Our son cries up when his mom is not next to him and it will go on for hours and I eventually loose my temper but It is not his fault not mine fault, he sleeps next to his mother since he was born but I really want to find out how to make him stop crying when his mom isn't at home and he wakes up to find she is gone somewhere for work.

Any tips on how to stop crying toddler after nap would be really helpful

  • Your son must learn to sleep independently or you need to start cosleeping with him, too. Precious Little Sleep is a good book/online resource. Good luck.
    – user35316
    Commented Mar 25, 2019 at 23:55
  • 1
    Please tell us how old your son is. Also, have you ever heard of sleep training? What does your wife think of all of this? Commented Mar 26, 2019 at 1:37
  • @anongoodnurse he is 3 years old. Well initially like every mother she wants her baby to be next to her but now he slips into his side of bed, during which the bed is tight and sometimes he get scolded by his mom to go back to his bed. I don't blame him coz he is used to sleeping next to her and still figuring out that baby and parents bed are different. He is very quick at picking things so he has reduced it a lot but as he is growing up the crying after nap is getting more.
    – localhost
    Commented Mar 26, 2019 at 9:52
  • Can you please edit this info into your question? Commented Mar 26, 2019 at 12:36

1 Answer 1


My son is also a 'grumpy napper' and wakes up from nap very unhappy. For him, the key points are to go to him as fast as possible when he wakes up, and respond in a happy, cheerful way even if he's starting to tantrum, and then as soon as possible engage him back into the day. This usually means afternoon snack or going outside to play, but any favorite activity may work.

Once he enters the post-nap grouchy mood, no amount of comforting him seems to help, and he will just cry and cry and escalate into a tantrum, but pushing through and getting on it with it in a reassuring and cheerful way helps him return to a better mood.

An alternate thing to try is to time his naps so that he's awake when his mom leaves.

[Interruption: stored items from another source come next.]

/-- A peripheral: a read answers a free value, a write is a recorded event, and either may fault (R66; the spec's
decision D32; entry 6: the answers are free values, so this holds whatever they are). -/
def Obligations.PeripheralReadsAreDrawsAndWritesAreEvents : Prop :=
  ∀ s A R r ev, route s A = some (r, .peripheral ev) →
    exec (.movMemReg A R) s =
      (if Config.peripheralRefuses s.draws then .fault (.memoryFault (s.reg .ip - 4) A .word .read)
       else .next ((s.setDraws (s.draws + 1)).setReg R (Config.peripheralAnswer s.draws))) ∧
    exec (.movRegMem R A) s =
      (if Config.peripheralRefuses s.draws then .fault (.memoryFault (s.reg .ip - 4) A .word .write)
       else .next ((s.setDevices (s.devices.set r.device
         (.peripheral (ev ++ [⟨.word, localAddr r A, s.reg R⟩])))).setDraws (s.draws + 1)))

/-! ## Stack, call and return -/

/-- `psh`: the value, read before `sp` moves, is stored at the old `sp`; `sp` goes down by 2 and `fsize` up by 2;
nothing else changes; the encodings (R200, R204, R205; the spec's decision D11). -/
def Obligations.PushStoresAtTheStackPointer : Prop :=
  (∀ L, EncodedAs (.pshLit L) [0x17, hiByte L, loByte L]) ∧ (∀ R, EncodedAs (.pshReg R) [0x18, R.byte]) ∧
    ∀ s, stateWf s = true → wordServed s (s.reg .sp) = true →
    (∀ L, ∃ t, exec (.pshLit L) s = .next t ∧ MemStored s t (s.reg .sp) L ∧
      (∀ r, t.reg r = if r = .sp then s.reg .sp - 2 else s.reg r) ∧ t.fsize = s.fsize + 2 ∧
      t.inHandler = s.inHandler ∧ t.status = s.status ∧ t.draws = s.draws ∧ t.params = s.params) ∧
    ∀ R, ∃ t, exec (.pshReg R) s = .next t ∧ MemStored s t (s.reg .sp) (s.reg R) ∧
      (∀ r, t.reg r = if r = .sp then s.reg .sp - 2 else s.reg r) ∧ t.fsize = s.fsize + 2 ∧
      t.inHandler = s.inHandler ∧ t.status = s.status ∧ t.draws = s.draws ∧ t.params = s.params

/-- `pop R`: the word above `sp` goes to `R`; `sp` goes up by 2 unless `R` is `sp`, which gets the word; `fsize` goes
down by 2; nothing else changes; the encoding (R201, R206; the spec's decision D11). -/
def Obligations.PopLoadsAboveTheStackPointer : Prop :=
  (∀ R, EncodedAs (.popReg R) [0x1A, R.byte]) ∧ ∀ s R v, peekWord s (s.reg .sp + 2) = some v →
    ∃ t, exec (.popReg R) s = .next t ∧
      (∀ r, t.reg r = if r = R then v else if r = .sp then s.reg .sp + 2 else s.reg r) ∧ t.fsize = s.fsize - 2 ∧
      t.inHandler = s.inHandler ∧ t.status = s.status ∧ t.devices = s.devices ∧ t.draws = s.draws ∧
      t.params = s.params

/-- A stack access that is refused is a MemoryFault at the slot (R200, R201, R204 to R206). -/
def Obligations.RefusedStackAccessFaults : Prop :=
  (∀ s L e, memWrite .word (s.reg .sp) L s = .error e →
      exec (.pshLit L) s = .fault (.memoryFault (s.reg .ip - 3) (s.reg .sp) .word .write)) ∧
    (∀ s R e, memWrite .word (s.reg .sp) (s.reg R) s = .error e →
      exec (.pshReg R) s = .fault (.memoryFault (s.reg .ip - 2) (s.reg .sp) .word .write)) ∧
    ∀ s R e, memRead .word (s.reg .sp + 2) s = .error e →
      exec (.popReg R) s = .fault (.memoryFault (s.reg .ip - 2) (s.reg .sp + 2) .word .read)

/-- The stack is LIFO: a literal or a register's value pushed and then popped into `R` is in `R`, with every other
register and `fsize` as they were (R200, R201, R204 to R206; the spec's decision D11). -/
def Obligations.PopReturnsTheLastPush : Prop :=
  ∀ s t R, stateWf s = true → wordServed s (s.reg .sp) = true →
    (∀ L, exec (.pshLit L) s = .next t →
      ∃ u, exec (.popReg R) t = .next u ∧ (∀ r, u.reg r = if r = R then L else s.reg r) ∧ u.fsize = s.fsize) ∧
    ∀ Q, exec (.pshReg Q) s = .next t →
      ∃ u, exec (.popReg R) t = .next u ∧ (∀ r, u.reg r = if r = R then s.reg Q else s.reg r) ∧ u.fsize = s.fsize

/-- `cal`: with the ten slots from `sp` down served, the target goes to `ip`, `sp` and `fp` to 20 below the old `sp`,
`fsize` to 0, every other register and the hidden state stay, and so does every byte outside the ten slots; `cal R`
takes the target from before the save; the encodings, under any opcode table that lists the rules' opcode bytes (R202,
R207, R208; the spec's decision D12). -/
def Obligations.CallEntersTheSubroutine : Prop :=
  (∀ L, EncodedAs (.calLit L) [0x5E, hiByte L, loByte L]) ∧ (∀ R, EncodedAs (.calReg R) [0x5F, R.byte]) ∧
    ∀ s, stateWf s = true → slotsServed s (s.reg .sp) 10 →
    (∀ L, ∃ t, exec (.calLit L) s = .next t ∧
      (∀ r, t.reg r = if r = .ip then L else if r = .sp ∨ r = .fp then s.reg .sp - 20 else s.reg r) ∧
      t.fsize = 0 ∧ t.inHandler = s.inHandler ∧ t.status = s.status ∧ t.draws = s.draws ∧ t.params = s.params ∧
      (∀ d, peripheralEvents t d = peripheralEvents s d) ∧
      ∀ d k L', OutsideSlots s (s.reg .sp) 10 d k L' → deviceByte t d k L' = deviceByte s d k L') ∧
    ∀ R, ∃ t, exec (.calReg R) s = .next t ∧
      (∀ r, t.reg r = if r = .ip then s.reg R else if r = .sp ∨ r = .fp then s.reg .sp - 20 else s.reg r) ∧
      t.fsize = 0 ∧ t.inHandler = s.inHandler ∧ t.status = s.status ∧ t.draws = s.draws ∧ t.params = s.params ∧
      (∀ d, peripheralEvents t d = peripheralEvents s d) ∧
      ∀ d k L', OutsideSlots s (s.reg .sp) 10 d k L' → deviceByte t d k L' = deviceByte s d k L'

/-- The frame after `cal $L` and after `cal R` on the default platform: the saved size, `ip`, r8 to r1 at their offsets
from the new `fp`, and every byte outside those 20 as it was; the saved `ip` is the address of the opcode plus 3, or
plus 2 for `cal R` (R202, R207, R208, R211; the spec's decisions D11, D12, D9). -/
def Obligations.CallFrameLayout : Prop :=
  (∀ s i t, (∃ L, i = .calLit L) ∨ (∃ R, i = .calReg R) →
    Flat s → stateWf s = true → slotsServed s (s.reg .sp) 10 → exec i s = .next t →
    peekWord t (t.reg .fp + 2) = some (s.fsize + 20) ∧ peekWord t (t.reg .fp + 4) = some (s.reg .ip) ∧
      peekWord t (t.reg .fp + 6) = some (s.reg .r8) ∧ peekWord t (t.reg .fp + 8) = some (s.reg .r7) ∧
      peekWord t (t.reg .fp + 10) = some (s.reg .r6) ∧ peekWord t (t.reg .fp + 12) = some (s.reg .r5) ∧
      peekWord t (t.reg .fp + 14) = some (s.reg .r4) ∧ peekWord t (t.reg .fp + 16) = some (s.reg .r3) ∧
      peekWord t (t.reg .fp + 18) = some (s.reg .r2) ∧ peekWord t (t.reg .fp + 20) = some (s.reg .r1) ∧
      ∀ B : Word, (B - (t.reg .fp + 2)).toNat ≥ 20 → peek t B = peek s B) ∧
  (∀ s L bs t, Flat s → stateWf s = true → s.status = .running → decode s.params.opcodes bs = .ok (.calLit L, []) →
    CodeAt s .calLit bs → step s = .next t → peekWord t (t.reg .fp + 4) = some (s.reg .ip + 3)) ∧
  ∀ s R bs t, Flat s → stateWf s = true → s.status = .running → decode s.params.opcodes bs = .ok (.calReg R, []) →
    CodeAt s .calReg bs → step s = .next t → peekWord t (t.reg .fp + 4) = some (s.reg .ip + 2)

/-- `ret` and `rti`: from the words above `fp`, the saved size, `ip`, r8 to r1 and the argument count `n`, everything
PopState restores; `acc`, `mb`, `im` and memory stay; `ret` leaves the in-handler flag and `rti` clears it; the
encodings (R203, R209, R232; the spec's decisions D12, D27, D33). -/
def Obligations.ReturnRestoresTheFrame : Prop :=
  EncodedAs .ret [0x60] ∧ EncodedAs .rti [0xFC] ∧ ∀ s (w : Nat → Word),
    (∀ k < 11 + (w 10).toNat, peekWord s (s.reg .fp + 2 + BitVec.ofNat 16 (2 * k)) = some (w k)) →
    ∀ i, i = Instr.ret ∨ i = Instr.rti → ∃ t, exec i s = .next t ∧
      t.reg .ip = w 1 ∧ t.reg .r8 = w 2 ∧ t.reg .r7 = w 3 ∧ t.reg .r6 = w 4 ∧ t.reg .r5 = w 5 ∧ t.reg .r4 = w 6 ∧
      t.reg .r3 = w 7 ∧ t.reg .r2 = w 8 ∧ t.reg .r1 = w 9 ∧
      t.reg .sp = s.reg .fp + 22 + BitVec.ofNat 16 (2 * (w 10).toNat) ∧ t.reg .fp = s.reg .fp + w 0 ∧
      t.fsize = w 0 - 22 - BitVec.ofNat 16 (2 * (w 10).toNat) ∧
      t.reg .acc = s.reg .acc ∧ t.reg .mb = s.reg .mb ∧ t.reg .im = s.reg .im ∧
      t.inHandler = (if i = Instr.rti then false else s.inHandler) ∧ t.status = s.status ∧ t.devices = s.devices ∧
      t.draws = s.draws ∧ t.params = s.params

/-- The call boundary is symmetric on the default platform: after `cal $L` or `cal R` with the count `n` pushed, `ret`
from any state whose `fp` and frame words are those the call left restores r1 to r8, `ip` and `fp`, and puts `sp` and
`fsize` where they were before the count and the arguments were pushed (R210, R211; the spec's decision D12). -/
def Obligations.ReturnUndoesTheCall : Prop :=
  ∀ s t u i (n : Word), (∃ L, i = .calLit L) ∨ (∃ R, i = .calReg R) →
    Flat s → stateWf s = true → StackInv s → slotsServed s (s.reg .sp) 10 →
    peekWord s (s.reg .sp + 2) = some n →
    (∀ k < n.toNat, wordServed s (s.reg .sp + 4 + BitVec.ofNat 16 (2 * k)) = true) →
    exec i s = .next t →
    Flat u → u.reg .fp = t.reg .fp →
    (∀ k < 11, peekWord u (u.reg .fp + 2 + BitVec.ofNat 16 (2 * k)) =
      peekWord t (t.reg .fp + 2 + BitVec.ofNat 16 (2 * k))) →
    ∃ v, exec .ret u = .next v ∧
      (∀ r, r ∈ [Reg.ip, .r1, .r2, .r3, .r4, .r5, .r6, .r7, .r8, .fp] → v.reg r = s.reg r) ∧
      v.reg .sp = s.reg .sp + 2 + BitVec.ofNat 16 (2 * n.toNat) ∧
      v.fsize = s.fsize - 2 - BitVec.ofNat 16 (2 * n.toNat) ∧
      ∀ r, r ∈ [Reg.acc, .mb, .im] → v.reg r = u.reg r

/-- Every instruction keeps `fp - sp = fsize`, unless its destination register is `sp` or `fp`; a step too (R38: derived
by the spec). -/
def Obligations.StackInvariantIsKept : Prop :=
  (∀ i s t, StackInv s → destReg i ≠ some .sp → destReg i ≠ some .fp → exec i s = .next t → StackInv t) ∧
    ∀ s t i u, StackInv s → fetchInstr s = .ok (i, u) → destReg i ≠ some .sp → destReg i ≠ some .fp →
      step s = .next t → StackInv t

/-! ## System -/

/-- `hlt` sets the status to Halted and changes nothing else; `ip` stays after the `hlt` byte; the encoding (R230; the
spec's decision D25). -/
def Obligations.HaltOnlySetsTheStatus : Prop :=
  EncodedAs .hlt [0xFF] ∧ ∀ s, ∃ t, exec .hlt s = .next t ∧ t.status = .halted ∧ (∀ r, t.reg r = s.reg r) ∧ t.fsize = s.fsize ∧
    t.inHandler = s.inHandler ∧ t.devices = s.devices ∧ t.draws = s.draws ∧ t.params = s.params

/-- A masked interrupt is dropped: the whole state is as it was after the fetch, so `ip` is at the next instruction
(R231, R247; conflict C5; the spec's decision D16). -/
def Obligations.MaskedInterruptIsDropped : Prop :=
  ∀ s L, (s.reg .im).getLsbD (L.toNat % 16) = false → exec (.intLit L) s = .next s

/-- The interrupt number is the low 4 bits of the literal; it is enabled by that bit of `im`, its vector is at
VECTOR_BASE + 2n modulo 2^16, and nothing else of the literal matters (R30, R231, R246, R247; the spec's decision D16).
-/
def Obligations.InterruptNumberIsTheLowFourBits : Prop :=
  (∀ L, interruptNumber L = L.toNat % 16) ∧
    (∀ s n, interruptEnabled n s = (s.reg .im).getLsbD n) ∧
    (∀ s n, (vectorAddr n s).toNat = (s.params.vectorBase.toNat + 2 * n) % 65536) ∧
    (∀ L s, exec (.intLit L) s =
      if (s.reg .im).getLsbD (L.toNat % 16) then conclude .intLit s (takeInterrupt (L.toNat % 16) s) else .next s) ∧
    ∀ s L M, L.toNat % 16 = M.toNat % 16 → exec (.intLit L) s = exec (.intLit M) s

/-- Trap entry outside a handler: `ip` gets the vector, 22 bytes go on the stack, `sp` and `fp` point below them,
`fsize` is 0, the in-handler flag is set, and no other register and no byte outside the eleven slots changes; the
encoding (R231, R249; the spec's decisions D12, D16, D19). -/
def Obligations.InterruptEntry : Prop :=
  (∀ L, EncodedAs (.intLit L) [0xFD, hiByte L, loByte L]) ∧
    ∀ s L v, stateWf s = true → s.inHandler = false → (s.reg .im).getLsbD (L.toNat % 16) = true →
    peekWord s (s.params.vectorBase + BitVec.ofNat 16 (2 * (L.toNat % 16))) = some v → slotsServed s (s.reg .sp) 11 →
    ∃ t, exec (.intLit L) s = .next t ∧
      (∀ r, t.reg r = if r = .ip then v else if r = .sp ∨ r = .fp then s.reg .sp - 22 else s.reg r) ∧
      t.fsize = 0 ∧ t.inHandler = true ∧ t.status = s.status ∧ t.draws = s.draws ∧ t.params = s.params ∧
      (∀ d, peripheralEvents t d = peripheralEvents s d) ∧
      ∀ d k L', OutsideSlots s (s.reg .sp) 11 d k L' → deviceByte t d k L' = deviceByte s d k L'

/-- The frame after trap entry on the default platform: the frame of a call, above it the argument count 0, and every
byte outside those 22 as it was (R211, R231, R249; the spec's decision D12). -/
def Obligations.InterruptFrameLayout : Prop :=
  ∀ s L t, Flat s → stateWf s = true → s.inHandler = false → (s.reg .im).getLsbD (L.toNat % 16) = true →
    slotsServed s (s.reg .sp) 11 → exec (.intLit L) s = .next t →
    peekWord t (t.reg .fp + 2) = some (s.fsize + 22) ∧ peekWord t (t.reg .fp + 4) = some (s.reg .ip) ∧
      peekWord t (t.reg .fp + 6) = some (s.reg .r8) ∧ peekWord t (t.reg .fp + 8) = some (s.reg .r7) ∧
      peekWord t (t.reg .fp + 10) = some (s.reg .r6) ∧ peekWord t (t.reg .fp + 12) = some (s.reg .r5) ∧
      peekWord t (t.reg .fp + 14) = some (s.reg .r4) ∧ peekWord t (t.reg .fp + 16) = some (s.reg .r3) ∧
      peekWord t (t.reg .fp + 18) = some (s.reg .r2) ∧ peekWord t (t.reg .fp + 20) = some (s.reg .r1) ∧
      peekWord t (t.reg .fp + 22) = some 0 ∧
      ∀ B : Word, (B - (t.reg .fp + 2)).toNat ≥ 22 → peek t B = peek s B

/-- Trap entry inside a handler only jumps to the vector (R231, R249; the spec's decision D17). -/
def Obligations.NestedInterruptOnlyJumps : Prop :=
  ∀ s L v, s.inHandler = true → (s.reg .im).getLsbD (L.toNat % 16) = true →
    peekWord s (s.params.vectorBase + BitVec.ofNat 16 (2 * (L.toNat % 16))) = some v →
    ∃ t, exec (.intLit L) s = .next t ∧ OnlyReg s t .ip v

/-- A refused vector read ends the instruction before anything is pushed (R231, R248; the spec's decision D19). -/
def Obligations.RefusedVectorReadFaults : Prop :=
  ∀ s L e, (s.reg .im).getLsbD (L.toNat % 16) = true →
    memRead .word (s.params.vectorBase + BitVec.ofNat 16 (2 * (L.toNat % 16))) s = .error e →
    exec (.intLit L) s = .fault (.memoryFault (s.reg .ip - 3)
      (s.params.vectorBase + BitVec.ofNat 16 (2 * (L.toNat % 16))) .word .read)

/-- `rti` right after an accepted interrupt undoes the entry on the default platform: every register, `fsize` and the
in-handler flag are as before the `int`, and so is memory outside the 22 bytes pushed (R249, R251; the spec's decision
D12). -/
def Obligations.ReturnFromInterruptUndoesTheEntry : Prop :=
  ∀ s t L, Flat s → stateWf s = true → StackInv s → s.inHandler = false → (s.reg .im).getLsbD (L.toNat % 16) = true →
    slotsServed s (s.reg .sp) 11 → exec (.intLit L) s = .next t →
    ∃ u, exec .rti t = .next u ∧ u.reg .ip = s.reg .ip ∧ u.regs = s.regs ∧ u.fsize = s.fsize ∧
      u.inHandler = false ∧ u.status = s.status ∧
      ∀ B : Word, (B - (s.reg .sp - 20)).toNat ≥ 22 → peek u B = peek s B

/-! ## What instructions leave unchanged, over the whole machine -/

/-- An instruction changes no register but its destination and those its rule writes implicitly: a jump `ip`, push and
pop `sp`, call and trap entry `ip`, `sp`, `fp`, return those PopState restores (R21, R22, R26, R30, R180, R202, R203).
-/
def Obligations.RegistersChangeOnlyAsNamed : Prop :=
  ∀ i s t r, exec i s = .next t → destReg i ≠ some r → r ∉ implicitRegs i → t.reg r = s.reg r

/-- Only the stack instructions change `fsize` (R32); only an accepted interrupt sets the in-handler flag and only `rti`
clears it (R33); only `hlt` changes the status (R34); no instruction changes a parameter (R53). -/
def Obligations.HiddenStateChangesOnlyAsNamed : Prop :=
  ∀ i s t, exec i s = .next t →
    (usesStack i = false → t.fsize = s.fsize) ∧
    (∀ L, i = .intLit L → t.inHandler = (s.inHandler || (s.reg .im).getLsbD (L.toNat % 16))) ∧
    (i = .rti → t.inHandler = false) ∧ ((∀ L, i ≠ .intLit L) → i ≠ .rti → t.inHandler = s.inHandler) ∧
    (t.status = if i = .hlt then .halted else s.status) ∧ t.params = s.params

Some kid are confused, disoriented and distressed when a parent 'just disappears' while they sleep, and can rationalize and cope with the separation more if they have a chance to hear mom or dad say goodbye and remind them of the time they will be back (it helps to use routine-centric language like "I'll be back after lunchtime" or "I'll be back before you take your bath"-- anything that they understand to happen on a predictable cadence).